• [INSTRUCTIONS FOR THE TASK]:
Please could you give again the lines from the one holding "[if_pos rfl, key]" through the final line of the data below, exactly, with no other lines?

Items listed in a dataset
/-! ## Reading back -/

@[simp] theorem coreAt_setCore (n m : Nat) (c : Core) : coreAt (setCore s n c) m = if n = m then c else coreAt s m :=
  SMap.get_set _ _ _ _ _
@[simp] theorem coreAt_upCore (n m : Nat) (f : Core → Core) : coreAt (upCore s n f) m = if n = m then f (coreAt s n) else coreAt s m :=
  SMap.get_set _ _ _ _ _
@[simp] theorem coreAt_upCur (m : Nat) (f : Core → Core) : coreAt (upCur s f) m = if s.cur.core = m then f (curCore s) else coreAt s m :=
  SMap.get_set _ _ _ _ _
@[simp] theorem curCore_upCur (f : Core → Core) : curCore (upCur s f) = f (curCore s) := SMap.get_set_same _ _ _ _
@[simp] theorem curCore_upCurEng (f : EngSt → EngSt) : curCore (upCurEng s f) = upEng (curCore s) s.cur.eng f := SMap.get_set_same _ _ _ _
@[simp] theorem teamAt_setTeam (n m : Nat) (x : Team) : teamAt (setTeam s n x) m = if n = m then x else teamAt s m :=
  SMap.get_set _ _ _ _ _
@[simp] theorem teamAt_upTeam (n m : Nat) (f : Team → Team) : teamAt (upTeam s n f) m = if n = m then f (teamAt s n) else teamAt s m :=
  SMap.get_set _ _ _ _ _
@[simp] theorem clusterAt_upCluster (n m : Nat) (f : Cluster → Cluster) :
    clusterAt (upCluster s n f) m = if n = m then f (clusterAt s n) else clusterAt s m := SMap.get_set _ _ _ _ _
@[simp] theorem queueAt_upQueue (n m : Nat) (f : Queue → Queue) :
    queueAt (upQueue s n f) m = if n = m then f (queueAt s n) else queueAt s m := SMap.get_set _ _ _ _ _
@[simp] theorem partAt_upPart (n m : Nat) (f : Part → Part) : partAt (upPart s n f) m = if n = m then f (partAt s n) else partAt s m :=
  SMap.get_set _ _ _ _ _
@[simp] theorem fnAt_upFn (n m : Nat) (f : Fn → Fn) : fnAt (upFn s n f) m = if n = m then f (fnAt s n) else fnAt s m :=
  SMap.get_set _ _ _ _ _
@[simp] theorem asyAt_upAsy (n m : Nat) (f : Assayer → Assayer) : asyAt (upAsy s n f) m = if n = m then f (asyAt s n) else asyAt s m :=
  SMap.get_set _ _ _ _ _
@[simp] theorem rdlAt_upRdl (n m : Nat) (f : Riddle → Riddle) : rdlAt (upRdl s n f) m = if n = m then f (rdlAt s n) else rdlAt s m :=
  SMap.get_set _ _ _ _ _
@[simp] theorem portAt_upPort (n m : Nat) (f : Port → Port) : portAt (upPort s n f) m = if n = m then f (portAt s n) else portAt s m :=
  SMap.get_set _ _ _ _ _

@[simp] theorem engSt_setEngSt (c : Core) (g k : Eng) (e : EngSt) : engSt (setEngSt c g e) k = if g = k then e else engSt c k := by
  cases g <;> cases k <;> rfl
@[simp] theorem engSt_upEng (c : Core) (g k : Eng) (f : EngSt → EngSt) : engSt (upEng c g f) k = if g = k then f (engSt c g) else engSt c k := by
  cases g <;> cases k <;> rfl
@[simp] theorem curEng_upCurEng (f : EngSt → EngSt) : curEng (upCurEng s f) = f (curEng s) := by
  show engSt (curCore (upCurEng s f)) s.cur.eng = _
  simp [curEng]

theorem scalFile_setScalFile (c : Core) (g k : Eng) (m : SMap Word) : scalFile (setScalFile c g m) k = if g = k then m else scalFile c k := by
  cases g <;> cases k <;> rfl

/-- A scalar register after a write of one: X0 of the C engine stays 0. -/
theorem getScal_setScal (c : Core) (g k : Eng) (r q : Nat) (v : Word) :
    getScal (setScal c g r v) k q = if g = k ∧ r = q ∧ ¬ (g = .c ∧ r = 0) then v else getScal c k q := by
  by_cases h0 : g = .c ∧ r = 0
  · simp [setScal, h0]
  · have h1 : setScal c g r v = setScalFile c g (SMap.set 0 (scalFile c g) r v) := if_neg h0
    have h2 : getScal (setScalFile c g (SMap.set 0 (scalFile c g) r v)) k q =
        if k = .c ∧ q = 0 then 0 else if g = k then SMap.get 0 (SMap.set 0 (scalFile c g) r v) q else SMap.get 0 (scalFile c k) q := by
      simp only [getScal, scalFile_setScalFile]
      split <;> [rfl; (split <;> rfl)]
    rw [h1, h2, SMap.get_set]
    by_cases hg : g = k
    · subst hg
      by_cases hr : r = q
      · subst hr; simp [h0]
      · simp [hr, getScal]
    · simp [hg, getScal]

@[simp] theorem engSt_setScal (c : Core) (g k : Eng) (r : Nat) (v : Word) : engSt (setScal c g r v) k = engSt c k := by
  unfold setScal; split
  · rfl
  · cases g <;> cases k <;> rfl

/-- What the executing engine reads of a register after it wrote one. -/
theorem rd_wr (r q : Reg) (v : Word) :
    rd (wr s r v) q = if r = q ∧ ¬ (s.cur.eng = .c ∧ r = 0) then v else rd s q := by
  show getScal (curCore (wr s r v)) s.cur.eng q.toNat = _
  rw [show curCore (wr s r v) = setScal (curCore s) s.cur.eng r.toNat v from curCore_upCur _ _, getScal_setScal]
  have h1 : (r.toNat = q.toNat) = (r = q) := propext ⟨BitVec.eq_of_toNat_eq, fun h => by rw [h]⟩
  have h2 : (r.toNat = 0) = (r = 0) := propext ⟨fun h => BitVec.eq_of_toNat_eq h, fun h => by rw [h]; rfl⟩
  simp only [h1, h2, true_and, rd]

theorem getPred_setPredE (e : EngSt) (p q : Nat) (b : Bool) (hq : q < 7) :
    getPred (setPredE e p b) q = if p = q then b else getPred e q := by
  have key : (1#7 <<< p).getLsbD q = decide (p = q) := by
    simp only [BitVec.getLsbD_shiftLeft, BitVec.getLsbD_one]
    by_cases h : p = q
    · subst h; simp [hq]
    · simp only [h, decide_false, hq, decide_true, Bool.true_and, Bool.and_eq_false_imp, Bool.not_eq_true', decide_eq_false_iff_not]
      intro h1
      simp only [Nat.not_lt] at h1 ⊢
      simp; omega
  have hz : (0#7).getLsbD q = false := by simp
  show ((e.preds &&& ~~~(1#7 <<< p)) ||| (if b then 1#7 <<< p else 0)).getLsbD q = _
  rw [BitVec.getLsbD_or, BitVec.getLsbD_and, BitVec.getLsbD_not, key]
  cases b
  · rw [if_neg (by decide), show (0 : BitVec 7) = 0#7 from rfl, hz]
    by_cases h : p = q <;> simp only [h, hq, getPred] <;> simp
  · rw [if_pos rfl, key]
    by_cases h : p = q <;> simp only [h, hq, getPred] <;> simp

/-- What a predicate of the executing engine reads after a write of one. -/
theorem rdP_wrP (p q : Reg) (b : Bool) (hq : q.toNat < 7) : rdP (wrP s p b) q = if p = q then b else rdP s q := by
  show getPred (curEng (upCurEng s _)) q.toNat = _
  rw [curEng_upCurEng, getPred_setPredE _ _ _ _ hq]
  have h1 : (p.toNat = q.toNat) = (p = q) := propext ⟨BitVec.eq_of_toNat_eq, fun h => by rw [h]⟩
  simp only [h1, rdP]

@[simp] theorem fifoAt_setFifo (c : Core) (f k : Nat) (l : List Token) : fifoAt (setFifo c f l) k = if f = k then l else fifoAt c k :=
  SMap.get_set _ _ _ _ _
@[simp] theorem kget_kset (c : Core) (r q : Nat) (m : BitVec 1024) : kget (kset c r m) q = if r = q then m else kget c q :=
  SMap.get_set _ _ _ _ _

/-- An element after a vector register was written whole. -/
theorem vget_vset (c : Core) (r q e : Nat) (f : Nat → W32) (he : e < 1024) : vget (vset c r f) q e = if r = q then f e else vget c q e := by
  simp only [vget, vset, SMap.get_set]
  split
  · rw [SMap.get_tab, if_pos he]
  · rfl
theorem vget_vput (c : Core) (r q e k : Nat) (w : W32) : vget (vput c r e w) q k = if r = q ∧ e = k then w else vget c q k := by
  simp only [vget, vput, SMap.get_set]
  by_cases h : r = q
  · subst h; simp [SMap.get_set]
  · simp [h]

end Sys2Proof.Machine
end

• [ANSWER SECTION]:
  · rw [if_pos rfl, key]
    by_cases h : p = q <;> simp only [h, hq, getPred] <;> simp

/-- What a predicate of the executing engine reads after a write of one. -/
theorem rdP_wrP (p q : Reg) (b : Bool) (hq : q.toNat < 7) : rdP (wrP s p b) q = if p = q then b else rdP s q := by
  show getPred (curEng (upCurEng s _)) q.toNat = _
  rw [curEng_upCurEng, getPred_setPredE _ _ _ _ hq]
  have h1 : (p.toNat = q.toNat) = (p = q) := propext ⟨BitVec.eq_of_toNat_eq, fun h => by rw [h]⟩
  simp only [h1, rdP]

@[simp] theorem fifoAt_setFifo (c : Core) (f k : Nat) (l : List Token) : fifoAt (setFifo c f l) k = if f = k then l else fifoAt c k :=
  SMap.get_set _ _ _ _ _
@[simp] theorem kget_kset (c : Core) (r q : Nat) (m : BitVec 1024) : kget (kset c r m) q = if r = q then m else kget c q :=
  SMap.get_set _ _ _ _ _

/-- An element after a vector register was written whole. -/
theorem vget_vset (c : Core) (r q e : Nat) (f : Nat → W32) (he : e < 1024) : vget (vset c r f) q e = if r = q then f e else vget c q e := by
  simp only [vget, vset, SMap.get_set]
  split
  · rw [SMap.get_tab, if_pos he]
  · rfl
theorem vget_vput (c : Core) (r q e k : Nat) (w : W32) : vget (vput c r e w) q k = if r = q ∧ e = k then w else vget c q k := by
  simp only [vget, vput, SMap.get_set]
  by_cases h : r = q
  · subst h; simp [SMap.get_set]
  · simp [h]

end Sys2Proof.Machine
end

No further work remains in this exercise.